Think of agentic AI as a perimeter with six known holes. None of them are exotic. All of them are textbook in the academic literature. Almost none of them are budgeted for in the average enterprise stack, because the average enterprise stack still treats "AI" as a feature rather than as a system that decides, uses tools, and fails:
- Context windows and non-determinism — the agent's working memory has limits and stochastic gaps, and the system above it doesn't tell you when it forgot.
- Prompt injection — adversary-controlled text in the input stream becomes an instruction the model honors as a trusted user message.
- Tool poisoning — the agent uses a tool whose output reflects an adversary's state, and the downstream consumer treats tool output as ground truth.
- Agent-to-agent exploitation — a multi-agent system where the trust boundary between models is the actual failure point, not either model.
- Goal hijacking and model drift — the model abandons a correct position under gentle push, or quietly converges on a different goal under load.
- Data poisoning — training-time or inference-time contamination, including the kind that survives the sanitization pipelines your vendor told you were sufficient.
I understand how AI tools make decisions, use tools, and fail because I've spent the last year building and breaking my own. The sections that follow walk each vector with the public repos and prior Ghost pieces that exercise it. Read this as the surface read of a practice. The depth — engagement detail, what client systems do under load, what the AI classifier prompts actually look like inside, where the polyglots land in a multi-tenant pipeline — is the part you commission, on purpose, with paper.
The Context Window Forgets, and the Agent Doesn't Tell You
Every agent runs on a context window with a hard limit and a soft middle. Inside that window, content is reordered, summarized, and probabilistically attended to in ways the system surfaces almost never expose to the caller. Outside the window, content is silently gone. The defender's failure mode is not the loss itself — it's that nothing in the runtime tells you it happened.
Watch it live in The Great Cash-In.
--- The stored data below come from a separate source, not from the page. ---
-- ==== Sys2Proof/Machine/UartRegs.lean ====
section
/-! DEFINITION. The UART register accesses (43_uart_registers.md rules R130 to R138). A transaction
at a UART that is not present is refused (20_memory.md rule R43). -/

namespace Sys2Proof.Machine

/-- The FIFO-control byte 0xC7: enable, trigger at 14 bytes, empty both queues; what is on the line
stays there (rule R135). -/
def Uart.fcrEffect (d : Uart) : Uart :=
  { d with fifoEn := true, rxTrigger := rxTriggerLevel, rxFifo := [], txPending := [] }

/-- `UART.THR_WR`: the byte is queued; refused while a byte is pending (rule R130). -/
def execUartThrWr (u : Com) (data : Byte) (s : State) : Answer :=
  match s.uart u with
  | some d =>
    if d.dlab = false then
      if d.txPending = [] then
        finish none (encode (.uartThrWr u data)) s (s.setUart u { d with txPending := [data] })
      else .refused (.transmitterBusy u)
    else .refused (.divisorLatch u false)
  | none => .refused (.uartAbsent u)

/-- `UART.RBR_RD`: the oldest byte received is removed and returned; refused when there is none
(rule R131). -/
def execUartRbrRd (u : Com) (s : State) : Answer :=
  match s.uart u with
  | some d =>
    if d.dlab = false then
      match d.rxFifo with
      | b :: rest =>
        finish none ((encode (.uartRbrRd u)).withData b) s
          ((s.setUart u { d with rxFifo := rest }).setReturned b)
      | [] => .refused (.receiverEmpty u)
    else .refused (.divisorLatch u false)
  | none => .refused (.uartAbsent u)

/-- `UART.DLL_WR` (rule R132). -/
def execUartDllWr (u : Com) (data : Byte) (s : State) : Answer :=
  uartLatchedWrite (.uartDllWr u data) u true (fun d => { d with dll := data }) s

/-- `UART.DLM_WR` (rule R133). -/
def execUartDlmWr (u : Com) (data : Byte) (s : State) : Answer :=
  uartLatchedWrite (.uartDlmWr u data) u true (fun d => { d with dlm := data }) s

/-- `UART.IER_WR` (rule R134). -/
def execUartIerWr (u : Com) (data : Byte) (s : State) : Answer :=
  if ierAdmitted data then
    uartLatchedWrite (.uartIerWr u data) u false (fun d => { d with ier := data }) s
  else .refused (.operandNotAdmitted data)

/-- `UART.FCR_WR` (rule R135). -/
def execUartFcrWr (u : Com) (s : State) : Answer :=
  uartWrite (.uartFcrWr u) u (fun d => d.fcrEffect) s

/-- `UART.LCR_WR`: the new divisor-latch bit is in force for the next transaction (rule R136). -/
def execUartLcrWr (u : Com) (data : Byte) (s : State) : Answer :=
  if lcrAdmitted data then uartWrite (.uartLcrWr u data) u (fun d => { d with lcr := data }) s
  else .refused (.operandNotAdmitted data)

/-- `UART.MCR_WR` (rule R137). -/
def execUartMcrWr (u : Com) (s : State) : Answer :=
  uartWrite (.uartMcrWr u) u (fun d => { d with mcr := mcrByte }) s

/-- `UART.LSR_RD`: bits 0 and 5 from the queues, the other six drawn afresh (rule R138, log
entry 5). -/
def execUartLsrRd (u : Com) (s : State) : Answer :=
  match s.uart u with
  | some d =>
    let v := d.lsr (Config.lsrDraw s.draws)
    finish none ((encode (.uartLsrRd u)).withData v) s
      { s.setReturned v with draws := s.draws + 1 }
  | none => .refused (.uartAbsent u)

end Sys2Proof.Machine
end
An agentic coder in a long session starts re-reading files it read four turns ago, asks for clarification on decisions both sides know the answer to, proposes a plan to revise the previous plan, and reverses any position the moment the user pushes. That's not laziness; that's a model that has lost the relevant slice of its own context and is regenerating motion to bridge the gap. Per-token billing makes the regeneration profitable for the vendor, which is its own problem, but the structural failure is context-window economics: the cheapest move for the model is to keep talking, and the cheapest move for the operator is to never realize they're paying for it.
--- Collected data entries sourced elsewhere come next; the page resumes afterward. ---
-- ==== Sys2Proof/Tests/Slice0.lean ====
section
/-! SUPPORT. The model's own tests: ill-formed terms, decoding of words written from the opcode table,
one step of each transaction and event, and for each obligation with hypotheses a witness that meets
them. Expected values are those of spec/95_test_vectors.md, whose row names the comments give. -/

namespace Sys2Proof.Tests

open Sys2Proof Sys2Proof.Machine Sys2Proof.Claims

/-! ## Small states -/

/-- Power-on with example values of the open parameters: divisor 3, UARTs on line 4. -/
def demo : State := { State.reset with params := ⟨0x0003#16, some .irq4, true⟩ }

/-- A ready controller. -/
def readyPic (c : Ctl) (imr irr isr : Byte) : Pic where
  imr := imr
  irr := irr
  isr := isr
  vbase := atCtl c 0x20#8 0x28#8
  phase := .ready
  icw1 := 0x11#8
  icw3 := c.icw3Byte
  icw4 := 0x01#8
  readSel := .selIrr

/-- After `init(32)`, with these masks. -/
def masked (p q : Byte) : State :=
  { demo with pic1 := readyPic .P p 0x00#8 0x00#8, pic2 := readyPic .S q 0x00#8 0x00#8 }

/-- A UART after `uart.init()`, with these queues. -/
def serial (rx tx : List Byte) : Uart where
  lcr := 0x03#8
  ier := 0x01#8
  fifoEn := true
  rxTrigger := 14
  mcr := 0x0B#8
  dll := 0x03#8
  dlm := 0x00#8
  rxFifo := rx
  txPending := tx
  txLine := [0x40#8]
  inited := true

/-- The UART with the divisor-latch bit set. -/
def latched : Uart := { serial [] [] with lcr := 0x80#8 }

/-- COM1 is this UART. -/
def withCom1 (d : Uart) : State := demo.setUart .com1 d

/-- COM1 is absent. -/
def noCom1 : State := { demo with uarts := { demo.uarts with com1 := none } }

/-- The driver is about to begin these calls. -/
def calling (s : State) (cs : List Call) : State := { s with program := cs }

/-- The driver is about to do these things in a call. -/
def doing (s : State) (todo : List Machine.Action) : State :=
  { s with stack := [{ todo := todo, x := 0x00#8, y := 0x00#8 }] }

/-- The event comes next. -/
def occurring (s : State) (e : Event) : State := { s with schedule := [.event e] }

/-- The answer is a next state with this property. -/
def goesTo (a : Answer) (p : State → Bool) : Bool :=
  match a with
  | .next t => p t
  | .fault _ => false
  | .refused _ => false

/-- The answer is this refusal. -/
def refuses (a : Answer) (r : Refusal) : Bool :=
  match a with
  | .next _ => false
  | .fault _ => false
  | .refused q => q == r

/-- The decoder reads this instruction. -/
def reads (sel : Selectors) (w : TxnWord) (i : Instr) : Bool :=
  match decode sel w with
  | .ok j => j == i
  | .error _ => false

/-- The decoder rejects the word under this name. -/
def rejects (sel : Selectors) (w : TxnWord) (r : Reject) : Bool :=
  match decode sel w with
  | .ok _ => false
  | .error q => q == r

/-- Both controllers in one phase, with the divisor-latch bit. -/
def under (p : Phase) (dlab : Bool) : Selectors := ⟨p, p, dlab⟩

/-! ## Ill-formed terms are refused -/

theorem test_icw2_low_bits_ill_formed :
    (Instr.pic1Icw2 0x21#8).wellFormed = false ∧ (Instr.pic2Icw2 0x2C#8).wellFormed = false := by
  decide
The signal-quality side of the same problem lives in yesterdays-news, the financial-news intelligence tool I run for VXX/VIX trade screening. Information has a half-life, and a model that reads a headline at minute zero behaves differently than one that reads the same headline at minute nine — not because the headline changed but because the surrounding context the model is conditioning on changed without anyone announcing it. CLEAR/HOLD verdict, one-sentence catalyst, timestamp. The defender's question is what's the mechanism that flags context drift before it influences a decision the operator can't undo? The honest answer in 2026 is mostly there isn't one, which is why the cash-in piece spends so much time on caps and forced commits as the only external governor available.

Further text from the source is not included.